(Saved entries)
====

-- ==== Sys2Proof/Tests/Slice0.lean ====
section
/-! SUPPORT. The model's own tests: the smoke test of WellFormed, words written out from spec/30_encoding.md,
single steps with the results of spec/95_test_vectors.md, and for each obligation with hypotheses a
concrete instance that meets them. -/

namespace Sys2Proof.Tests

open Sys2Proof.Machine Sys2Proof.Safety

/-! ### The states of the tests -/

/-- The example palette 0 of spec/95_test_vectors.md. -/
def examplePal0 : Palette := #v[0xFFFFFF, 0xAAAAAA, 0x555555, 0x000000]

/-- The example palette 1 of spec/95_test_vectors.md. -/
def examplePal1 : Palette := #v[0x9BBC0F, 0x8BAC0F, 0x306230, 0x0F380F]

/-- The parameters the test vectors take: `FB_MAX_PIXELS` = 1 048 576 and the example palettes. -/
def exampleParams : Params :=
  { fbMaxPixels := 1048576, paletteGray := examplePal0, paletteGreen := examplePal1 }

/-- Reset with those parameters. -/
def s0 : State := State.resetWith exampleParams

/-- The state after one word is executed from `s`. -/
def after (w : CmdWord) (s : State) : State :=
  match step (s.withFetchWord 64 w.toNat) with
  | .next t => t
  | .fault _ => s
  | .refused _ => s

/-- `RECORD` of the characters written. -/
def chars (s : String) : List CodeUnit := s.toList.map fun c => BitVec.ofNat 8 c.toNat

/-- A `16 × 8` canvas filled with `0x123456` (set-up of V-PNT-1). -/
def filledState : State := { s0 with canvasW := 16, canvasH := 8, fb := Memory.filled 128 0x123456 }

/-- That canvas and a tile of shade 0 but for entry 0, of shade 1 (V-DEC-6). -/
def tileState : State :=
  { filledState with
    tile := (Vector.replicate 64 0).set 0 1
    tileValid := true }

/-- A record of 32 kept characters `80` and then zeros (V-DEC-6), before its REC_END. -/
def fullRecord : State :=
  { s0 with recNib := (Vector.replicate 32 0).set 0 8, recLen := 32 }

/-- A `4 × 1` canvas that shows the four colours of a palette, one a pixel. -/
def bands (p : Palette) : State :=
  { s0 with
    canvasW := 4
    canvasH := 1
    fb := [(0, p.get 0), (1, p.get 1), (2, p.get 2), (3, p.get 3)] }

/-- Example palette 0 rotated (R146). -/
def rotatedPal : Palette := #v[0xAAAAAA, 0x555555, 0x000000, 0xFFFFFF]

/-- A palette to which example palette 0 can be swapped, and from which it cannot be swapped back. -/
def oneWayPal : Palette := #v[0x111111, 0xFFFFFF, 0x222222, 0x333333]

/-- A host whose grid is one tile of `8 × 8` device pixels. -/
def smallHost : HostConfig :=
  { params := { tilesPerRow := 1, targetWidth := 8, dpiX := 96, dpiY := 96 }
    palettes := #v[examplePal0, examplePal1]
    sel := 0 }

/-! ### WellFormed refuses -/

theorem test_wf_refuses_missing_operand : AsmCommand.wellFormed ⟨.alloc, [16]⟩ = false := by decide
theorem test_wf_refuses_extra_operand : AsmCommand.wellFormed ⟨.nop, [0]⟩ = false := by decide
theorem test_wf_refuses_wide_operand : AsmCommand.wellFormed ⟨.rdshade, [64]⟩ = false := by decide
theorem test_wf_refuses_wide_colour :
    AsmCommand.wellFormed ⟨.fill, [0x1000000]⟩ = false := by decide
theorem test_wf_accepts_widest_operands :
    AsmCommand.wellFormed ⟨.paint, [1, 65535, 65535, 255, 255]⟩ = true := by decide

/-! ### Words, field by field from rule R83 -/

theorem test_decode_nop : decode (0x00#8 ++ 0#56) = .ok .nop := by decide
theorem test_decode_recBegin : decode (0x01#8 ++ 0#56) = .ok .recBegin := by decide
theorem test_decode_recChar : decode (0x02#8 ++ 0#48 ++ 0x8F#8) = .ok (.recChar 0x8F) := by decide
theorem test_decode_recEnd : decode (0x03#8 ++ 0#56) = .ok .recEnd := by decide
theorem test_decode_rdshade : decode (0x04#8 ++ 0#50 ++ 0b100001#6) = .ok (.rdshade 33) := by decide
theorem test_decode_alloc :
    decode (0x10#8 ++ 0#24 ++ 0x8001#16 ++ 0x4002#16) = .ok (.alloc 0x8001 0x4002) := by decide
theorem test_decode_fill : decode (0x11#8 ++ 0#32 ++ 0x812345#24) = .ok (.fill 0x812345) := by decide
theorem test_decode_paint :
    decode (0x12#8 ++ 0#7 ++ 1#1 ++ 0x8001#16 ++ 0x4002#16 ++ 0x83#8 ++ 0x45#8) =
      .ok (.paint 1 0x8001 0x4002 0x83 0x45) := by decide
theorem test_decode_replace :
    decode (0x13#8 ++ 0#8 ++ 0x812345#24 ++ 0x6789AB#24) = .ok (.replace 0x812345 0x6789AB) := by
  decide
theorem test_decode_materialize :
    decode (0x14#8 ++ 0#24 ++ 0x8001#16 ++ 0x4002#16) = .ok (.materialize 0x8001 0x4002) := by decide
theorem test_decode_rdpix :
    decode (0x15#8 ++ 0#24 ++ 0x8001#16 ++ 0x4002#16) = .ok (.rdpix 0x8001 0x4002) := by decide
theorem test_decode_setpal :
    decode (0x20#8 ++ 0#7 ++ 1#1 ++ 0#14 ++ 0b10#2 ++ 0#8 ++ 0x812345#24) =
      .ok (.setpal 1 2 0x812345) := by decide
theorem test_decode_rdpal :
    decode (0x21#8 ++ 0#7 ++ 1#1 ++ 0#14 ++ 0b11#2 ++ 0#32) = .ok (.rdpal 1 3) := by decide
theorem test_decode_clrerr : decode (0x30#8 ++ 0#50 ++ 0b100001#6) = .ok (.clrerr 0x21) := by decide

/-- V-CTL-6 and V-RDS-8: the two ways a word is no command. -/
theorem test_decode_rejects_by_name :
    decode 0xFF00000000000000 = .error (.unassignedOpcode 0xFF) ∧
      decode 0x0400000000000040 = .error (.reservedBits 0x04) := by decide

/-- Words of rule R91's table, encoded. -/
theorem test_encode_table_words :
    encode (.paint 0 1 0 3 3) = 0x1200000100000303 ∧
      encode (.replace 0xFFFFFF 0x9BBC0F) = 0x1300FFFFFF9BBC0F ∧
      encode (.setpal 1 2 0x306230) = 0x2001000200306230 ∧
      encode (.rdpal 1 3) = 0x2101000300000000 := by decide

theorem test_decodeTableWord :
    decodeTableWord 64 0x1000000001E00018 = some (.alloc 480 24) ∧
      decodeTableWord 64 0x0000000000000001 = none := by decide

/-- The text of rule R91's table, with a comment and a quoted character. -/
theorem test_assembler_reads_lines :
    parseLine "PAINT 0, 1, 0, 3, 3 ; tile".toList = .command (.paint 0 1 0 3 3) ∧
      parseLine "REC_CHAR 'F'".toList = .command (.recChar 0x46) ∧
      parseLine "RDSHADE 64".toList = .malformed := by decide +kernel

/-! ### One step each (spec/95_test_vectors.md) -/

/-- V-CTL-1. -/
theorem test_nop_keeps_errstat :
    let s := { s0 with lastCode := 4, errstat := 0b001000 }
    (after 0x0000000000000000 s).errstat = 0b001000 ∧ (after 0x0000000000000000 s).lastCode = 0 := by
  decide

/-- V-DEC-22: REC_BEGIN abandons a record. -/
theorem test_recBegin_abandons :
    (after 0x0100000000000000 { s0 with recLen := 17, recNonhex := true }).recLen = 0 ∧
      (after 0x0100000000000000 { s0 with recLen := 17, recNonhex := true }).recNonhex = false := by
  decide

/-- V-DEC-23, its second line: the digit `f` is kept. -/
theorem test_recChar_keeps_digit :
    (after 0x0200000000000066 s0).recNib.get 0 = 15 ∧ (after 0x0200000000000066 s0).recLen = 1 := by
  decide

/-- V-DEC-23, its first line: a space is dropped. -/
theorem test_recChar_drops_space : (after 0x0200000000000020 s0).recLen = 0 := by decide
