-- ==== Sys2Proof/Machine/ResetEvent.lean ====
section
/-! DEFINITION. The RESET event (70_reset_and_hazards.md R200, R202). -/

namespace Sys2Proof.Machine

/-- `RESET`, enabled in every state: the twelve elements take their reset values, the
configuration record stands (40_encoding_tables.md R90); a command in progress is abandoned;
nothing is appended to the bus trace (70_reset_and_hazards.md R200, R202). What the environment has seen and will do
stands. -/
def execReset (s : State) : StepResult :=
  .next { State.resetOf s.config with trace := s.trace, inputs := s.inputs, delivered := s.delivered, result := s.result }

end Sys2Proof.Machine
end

====

EXERCISE DESCRIPTION
In the records above, find the line with "(.recChar 0x46) ∧"; write out exactly that line and each one after it, stopping after the line with "a record. -/".

FINAL ANSWER
      parseLine "REC_CHAR 'F'".toList = .command (.recChar 0x46) ∧
      parseLine "RDSHADE 64".toList = .malformed := by decide +kernel

/-! ### One step each (spec/95_test_vectors.md) -/

/-- V-CTL-1. -/
theorem test_nop_keeps_errstat :
    let s := { s0 with lastCode := 4, errstat := 0b001000 }
    (after 0x0000000000000000 s).errstat = 0b001000 ∧ (after 0x0000000000000000 s).lastCode = 0 := by
  decide

/-- V-DEC-22: REC_BEGIN abandons a record. -/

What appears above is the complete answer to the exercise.